For a richer treatment of policy trees with IPW and AIPW losses (using R’s policytree package), see the companion blog chapter on policytree. For a cross-software comparison of CATE estimators (including Stata 19’s new cate command), see the Stata CATE blog chapter.
9.13 Causal forests with panel data
When the data are a panel — repeated observations on the same units — and the unobserved unit effects are correlated with treatment or covariates, the cross-sectional CATE methods above can be biased. The classical fix is the within-transform: demean each variable by its unit-level mean before applying the meta-learner.
Random.seed!(2024)
n_firms = 200
n_t = 5
N = n_firms * n_t
firm_id = repeat(1:n_firms, inner = n_t)
unit_fe = randn(n_firms) .* 1.5
V1_firm = randn(n_firms) .* 1.0
V1_panel = V1_firm[firm_id] .+ 0.3 .* randn(N)
W_panel = Float64.(rand(N) .< @. 1 / (1 + exp(-(0.5 + 0.3 * V1_firm[firm_id]))))
tau_panel = @. 0.5 + 1.0 * V1_panel
Y_panel = unit_fe[firm_id] .+ V1_panel .+ W_panel .+
tau_panel .* (W_panel .- mean(W_panel)) .+ randn(N)
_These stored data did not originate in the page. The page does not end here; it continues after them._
theorem Num.abs_of_isInf {x : Num} (h : x.isInf = true) : x.abs = .inf false := by
  cases x with
  | inf s => rfl
  | nan => exact absurd h (by decide)
  | fin s m e => exact absurd h Bool.false_ne_true

theorem Num.isInf_abs (x : Num) : x.abs.isInf = x.isInf := by cases x <;> rfl

/-- The scale of a group, with its zeros and its infinities taken out (R140, R220). -/
theorem groupScale_eq (ty : Ty) (vs : List Num) (beta : Nat) : groupScale ty vs beta =
    if (!bandValid beta || vs.any Num.isNan || (vs.any Num.isInf && ty != .e5m2)) = true then 0xFF
    else if ((vs.map fun v => (value .f32 (overBand v beta)).abs).all Num.isZero) = true then 0
    else if ((vs.map fun v => (value .f32 (overBand v beta)).abs).any Num.isInf) = true then 0xFE
    else blockScale ty (maxNum (vs.map fun v => (value .f32 (overBand v beta)).abs)) := by
  unfold groupScale
  split_ifs with hbad hzero hinf
  · rfl
  · rw [maxNum_of_zeros hzero]
    rfl
  · simp only [Bool.or_eq_true, Bool.not_eq_true', not_or, Bool.not_eq_false, Bool.not_eq_true] at hbad
    obtain ⟨⟨hb, hnan⟩, -⟩ := hbad
    have hnans : ∀ y ∈ vs.map fun v => (value .f32 (overBand v beta)).abs, y.isNan = false := by
      intro y hy
      obtain ⟨v, hv, rfl⟩ := List.mem_map.1 hy
      rw [Num.isNan_abs]
      exact isNan_overBand (Bool.eq_false_of_not_eq_true (List.any_eq_false.1 hnan v hv)) hb
    obtain ⟨y, hy, hyinf⟩ := List.any_eq_true.1 hinf
    have hy' : y = .inf false := by
      obtain ⟨v, -, rfl⟩ := List.mem_map.1 hy
      exact Num.abs_of_isInf (by rwa [Num.isInf_abs] at hyinf)
    rw [maxNum_of_inf hnans (hy' ▸ hy)]
    simp only [blockScale]
  · rfl

/-- The first lane of a group that has one, whatever is named for an empty group. -/
theorem headD_of_mem {l : Nat} {ls : List Nat} (h : l ∈ ls) (a b : Nat) : ls.headD a = ls.headD b := by
  cases ls with
  | nil => exact absurd h List.not_mem_nil
  | cons => rfl

/-- Settles O21. Each instruction writes what its definition gives; the scale of a group of zeros is 0, and of one with an
infinity the largest. -/
theorem blockQuantization : Obligations.BlockQuantization := by
  have hbyte : ∀ v : Word, v.toNat % 256 = (v.extractLsb' 0 8).toNat := fun v => by rw [toNat_field]; simp
  unfold Obligations.BlockQuantization
  intro band valid scaled
  have hvalid : ∀ b, valid b = bandValid b := fun b => by
    show (match value .bf16 b with | .fin false m _ => decide (m ≠ 0) | _ => false) = _
    unfold bandValid
    rcases value .bf16 b with _ | _ | ⟨_ | _, m, e⟩
    case fin.false => exact (by cases m <;> rfl)
    all_goals rfl
  refine ⟨fun x ty first _ => results_of_writes fun s t p act hs hp hL => ?_,
    fun x ty rnd _ => laneResults_of_runLanes fun s => ?_, fun x dst src rnd sat => laneResults_of_runLanes fun s => ?_⟩
  · have hsize : ¬ ((uni t act x.c).toNat ≠ 8 ∧ (uni t act x.c).toNat ≠ 16 ∧ (uni t act x.c).toNat ≠ 32) := by
      simp only [List.mem_cons, List.not_mem_nil, or_false] at hL
      omega
    show execBlkscale x ty first s = _
    refine runEff_of_passes _ hs hp ?_
    simp only [if_neg hsize]
    refine congrArg (Eff.done · []) (State.writeLanes_congr _ _ fun l hl => congrArg (wrF x.d) ?_)
    have hmem : l ∈ (lanesOf act).filter fun k => k / (uni t act x.c).toNat == l / (uni t act x.c).toNat :=
      List.mem_filter.2 ⟨(mem_lanesOf ..).2 ⟨BitVec.lt_of_getLsbD hl, hl⟩, beq_self_eq_true _⟩
    rw [groupScale_eq, groupHead, headD_of_mem hmem l 0, half_eq]
    simp only [hvalid]
    rfl
  · show execQuant x ty rnd s = _
    simp only [execQuant, quantize, half_eq, hbyte, hvalid]
    rfl
  · show execDeq x dst src rnd sat s = _
    simp only [execDeq, dequantize, half_eq, hbyte, hvalid]
    rfl

end Sys2Proof.Machine

namespace Sys2Proof.Machine

/-! ### Scales and element codes of a block (R140, R220, R221) -/

/-- The exact quotient of two magnitudes, as a fraction. -/
theorem quotFrac_ratio (m : Nat) (e : Int) (n : Nat) (g : Int) :
    ((quotFrac m e n g).1 : ℚ) / (quotFrac m e n g).2 = (m * 2 ^ e) / (n * 2 ^ g) := by
  have hpow := pow2_ratio (e - g)
  rw [zpow_sub₀ two_ne_zero] at hpow
  simp only [quotFrac, Nat.cast_mul]
  rw [mul_div_mul_comm, hpow, ← mul_div_mul_comm]

theorem quotFrac_ne_zero {m n : Nat} (hm : m ≠ 0) (hn : n ≠ 0) (e g : Int) :
    (quotFrac m e n g).1 ≠ 0 ∧ (quotFrac m e n g).2 ≠ 0 :=
  ⟨(Nat.mul_pos (Nat.pos_of_ne_zero hm) (pow2_pos _).1).ne', (Nat.mul_pos (Nat.pos_of_ne_zero hn) (pow2_pos _).2).ne'⟩

/-- The largest finite value of an element format is positive. -/
theorem exists_maxValue : ∀ ty ∈ [Ty.e4m3, .e5m2, .e3m2, .e2m3, .e2m1], ∃ n g, maxValue ty = .fin false n g ∧ n ≠ 0 := by
  intro ty h
  simp only [List.mem_cons, List.not_mem_nil, or_false] at h
  rcases h with rfl | rfl | rfl | rfl | rfl <;> exact ⟨_, _, rfl, by decide⟩

/-- The value of an E3M5 code that is finite. -/
theorem toRat_e3m5 {c : Nat} (hc : c ≤ 0xFE) : (value .e3m5 c).toRat = magRat (floatFormat .e3m5) c := by
  obtain ⟨-, -, -, hval⟩ := withSign_reads (ty := .e3m5) (by decide) (s := false) nofun hc
  rwa [withSign_false, signRat, if_neg (by decide), one_mul] at hval

theorem toRat_maxValue_e3m5 : (maxValue .e3m5).toRat = magRat (floatFormat .e3m5) 0xFE := toRat_maxValue (by decide)

/-- A positive fraction rounded up to E3M5 and saturated: the least code that is not below it, or the largest (R140). -/
theorem roundQ_e3m5_rup {num den : Nat} (hn : num ≠ 0) (hd : den ≠ 0) :
    ((num : ℚ) / den ≤ (maxValue .e3m5).toRat → roundQ .e3m5 .rup true 0 false num den ≤ 0xFE ∧
      (num : ℚ) / den ≤ (value .e3m5 (roundQ .e3m5 .rup true 0 false num den)).toRat ∧
      ∀ c, c ≤ 0xFE → (num : ℚ) / den ≤ (value .e3m5 c).toRat →
        (value .e3m5 (roundQ .e3m5 .rup true 0 false num den)).toRat ≤ (value .e3m5 c).toRat) ∧
    ((maxValue .e3m5).toRat < (num : ℚ) / den → roundQ .e3m5 .rup true 0 false num den = 0xFE) := by
  obtain ⟨k, rem, d, hbr, hround⟩ := roundQ_yields (ty := .e3m5) (by decide) hn hd
  have hyields := hround .rup true 0 false nofun
  have hmono := magRat_strictMono (floatFormat .e3m5)
  rw [toRat_maxValue_e3m5]
  refine ⟨fun hle => ?_, fun hgt => ?_⟩
  · have hkept : roundedMag .rup false 0 k rem d ≤ 0xFE := hbr.roundedMag_le hle .rup false 0
    have hcode : roundQ .e3m5 .rup true 0 false num den = roundedMag .rup false 0 k rem d := by
      rcases hyields with ⟨-, hc⟩ | ⟨hover | ⟨hrs, -⟩, -⟩
      · rw [hc, withSign_false]
      · exact absurd hle (not_le.2 hover)
      · exact absurd hrs (by decide)
    rw [hcode, toRat_e3m5 hkept]
    refine ⟨hkept, hbr.le_rup 0, fun c hc hwant => ?_⟩
    rw [toRat_e3m5 hc] at hwant ⊢
    exact hmono.monotone (hbr.roundedMag_le hwant .rup false 0)
  · rcases hyields with ⟨hk, -⟩ | ⟨-, hc | hc⟩
    · exact absurd ((hbr.le_rup 0).trans (hmono.monotone hk)) (not_le.2 hgt)
    · exact hc
    · exact hc

/-- The formats that block scales serve have a sign. -/
theorem signed_of_blockType : ∀ ty ∈ [Ty.e4m3, .e5m2, .e3m2, .e2m3, .e2m1],
    (floatFormat ty).signed = true := by
  decide

/-- Settles O22. A block scale is the upward rounding of the exact quotient, and an element code one rounding of it. -/
theorem blockScaleAndElementQuotients : Obligations.BlockScaleAndElementQuotients := by
  intro ty hty
  obtain ⟨n, g, hmax, hn⟩ := exists_maxValue ty hty
  refine ⟨fun m e hm => ?_, fun r rho t m e s n g hs hn hm => ?_, fun r rho t s _ _ => ?_⟩
  · obtain ⟨hnum, hden⟩ := quotFrac_ne_zero hm hn e g
    have hwant : (Num.fin false m e).toRat / (maxValue ty).toRat = ((quotFrac m e n g).1 : ℚ) / (quotFrac m e n g).2 := by
      rw [quotFrac_ratio, hmax]
      simp [Num.toRat]
    have hscale : blockScale ty (.fin false m e) =
        roundQ .e3m5 .rup true 0 false (quotFrac m e n g).1 (quotFrac m e n g).2 := by
      cases m with
      | zero => exact absurd rfl hm
      | succ m => simp only [blockScale, hmax]
    rw [hwant, hscale]
    exact roundQ_e3m5_rup hnum hden
  · obtain ⟨hnum, hden⟩ := quotFrac_ne_zero hm hn e g
    refine ⟨(quotFrac m e n g).1, (quotFrac m e n g).2, hden,
      by simp only [quantCode, hs, hn, hm, if_false], ?_⟩
    rw [quotFrac_ratio, hs, abs_div, Num.abs_toRat_fin, Num.abs_toRat_fin]
  · have hsigned := signed_of_blockType ty hty
    simp only [quantCode, withSign, hsigned, Bool.true_and]
    split
    · rfl
    · exact (Nat.zero_add _).symm

end Sys2Proof.Machine

namespace Sys2Proof.Machine

/-! ### The best of a list -/

/-- A strict weak order, given as a test. -/
structure StrictWeak {α : Type} (lt : α → α → Bool) : Prop where
  asymm : ∀ {a b}, lt a b = true → lt b a = false
  negTrans : ∀ {a b c}, lt a b = false → lt b c = false → lt a c = false

/-- The better of the best so far and the next candidate; the first stands among equals. -/
def keepBest {α : Type} (lt : α → α → Bool) (b l : α) : α := if lt l b = true then l else b

section
variable {α : Type} {lt : α → α → Bool} (h : StrictWeak lt)

/-- The order that a key into a linear order gives. -/
theorem StrictWeak.of_key {κ : Type} [LinearOrder κ] (key : α → κ) : StrictWeak fun a b => decide (key a < key b) where
  asymm hab := decide_eq_false (not_lt.2 (of_decide_eq_true hab).le)
  negTrans hab hbc := decide_eq_false
    (not_lt.2 ((not_lt.1 (of_decide_eq_false hbc)).trans (not_lt.1 (of_decide_eq_false hab))))

include h

theorem StrictWeak.flip : StrictWeak fun a b => lt b a where
  asymm hab := h.asymm hab
  negTrans hab hbc := h.negTrans hbc hab

theorem StrictWeak.comap {β : Type} (f : β → α) : StrictWeak fun a b => lt (f a) (f b) where
  asymm hab := h.asymm hab
  negTrans hab hbc := h.negTrans hab hbc

theorem StrictWeak.irrefl (a : α) : lt a a = false := by
  cases hself : lt a a with
  | false => rfl
  | true => exact absurd (h.asymm hself) (by simp [hself])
df_panel = DataFrame(firm = firm_id, V1 = V1_panel, W = W_panel, Y = Y_panel)
@printf("True panel ATE: %.3f\n", mean(tau_panel))A naive T-learner on the panel ignores the firm fixed effects:
X_panel_naive = reshape(df_panel.V1, N, 1)
idx_T_p = df_panel.W .== 1
idx_C_p = df_panel.W .== 0
mu1_naive = rf_fit_predict(X_panel_naive[idx_T_p, :], df_panel.Y[idx_T_p],
X_panel_naive)
mu0_naive = rf_fit_predict(X_panel_naive[idx_C_p, :], df_panel.Y[idx_C_p],
X_panel_naive)
tau_naive = mu1_naive .- mu0_naive
@printf("Naive panel T-learner ATE: %.3f (true = %.3f)\n",
mean(tau_naive), mean(tau_panel))The within-transform removes unit-level variation, leaving only the panel’s within-firm signal for CATE estimation:
# Within transformation: subtract firm means
df_dm = combine(groupby(df_panel, :firm),
:Y => (y -> y .- mean(y)) => :Y_dm,
:W => (w -> w .- mean(w)) => :W_dm,
:V1 => (v -> v .- mean(v)) => :V1_dm)
X_dm = reshape(df_dm.V1_dm, N, 1)
idx_T_dm = df_dm.W_dm .> 0
idx_C_dm = df_dm.W_dm .<= 0
mu1_dm = rf_fit_predict(X_dm[idx_T_dm, :], df_dm.Y_dm[idx_T_dm], X_dm)
mu0_dm = rf_fit_predict(X_dm[idx_C_dm, :], df_dm.Y_dm[idx_C_dm], X_dm)
tau_dm = mu1_dm .- mu0_dm
@printf("Within-transform T-learner ATE: %.3f (true = %.3f)\n",
mean(tau_dm), mean(tau_panel))The within-transform recovers the panel ATE because firm fixed effects are differenced out. The cost is variance: each unit contributes only its within-firm variation, so effective sample size shrinks.
For R’s grf::causal_forest, the cleaner approach is passing clusters = firm_id so the forest’s honest sample-splitting keeps each firm’s observations in the same training fold. The Julia ecosystem currently lacks a native equivalent — see the companion blog chapter on causal forests in panel data and the R companion to this chapter for the GRF-based workflow.
9.14 Summary
- Meta-learners (S, T, X, R, DR) turn any regression algorithm into a CATE estimator. R-learner and DR-learner exploit Neyman orthogonality and cross-fitting for valid inference; X-learner helps with imbalanced treatment arms.
- All five fit on top of
MLJ+ random forests in Julia using ~10–30 lines each. - Best Linear Projection (BLP) gives a simple regression-style summary of CATE — coefficients on how the effect varies with each covariate.
- CLAN (quintile-binned ATEs) provides a formal test for heterogeneity.
- Policy learning translates a CATE into a treatment-assignment rule; even a simple threshold rule on the most-heterogeneous covariate often achieves most of the welfare gain.
- For applied work: estimate CATE with at least two methods, report BLP coefficients and quintile-binned ATEs, and use an interpretable rule when treatment-assignment recommendations are needed.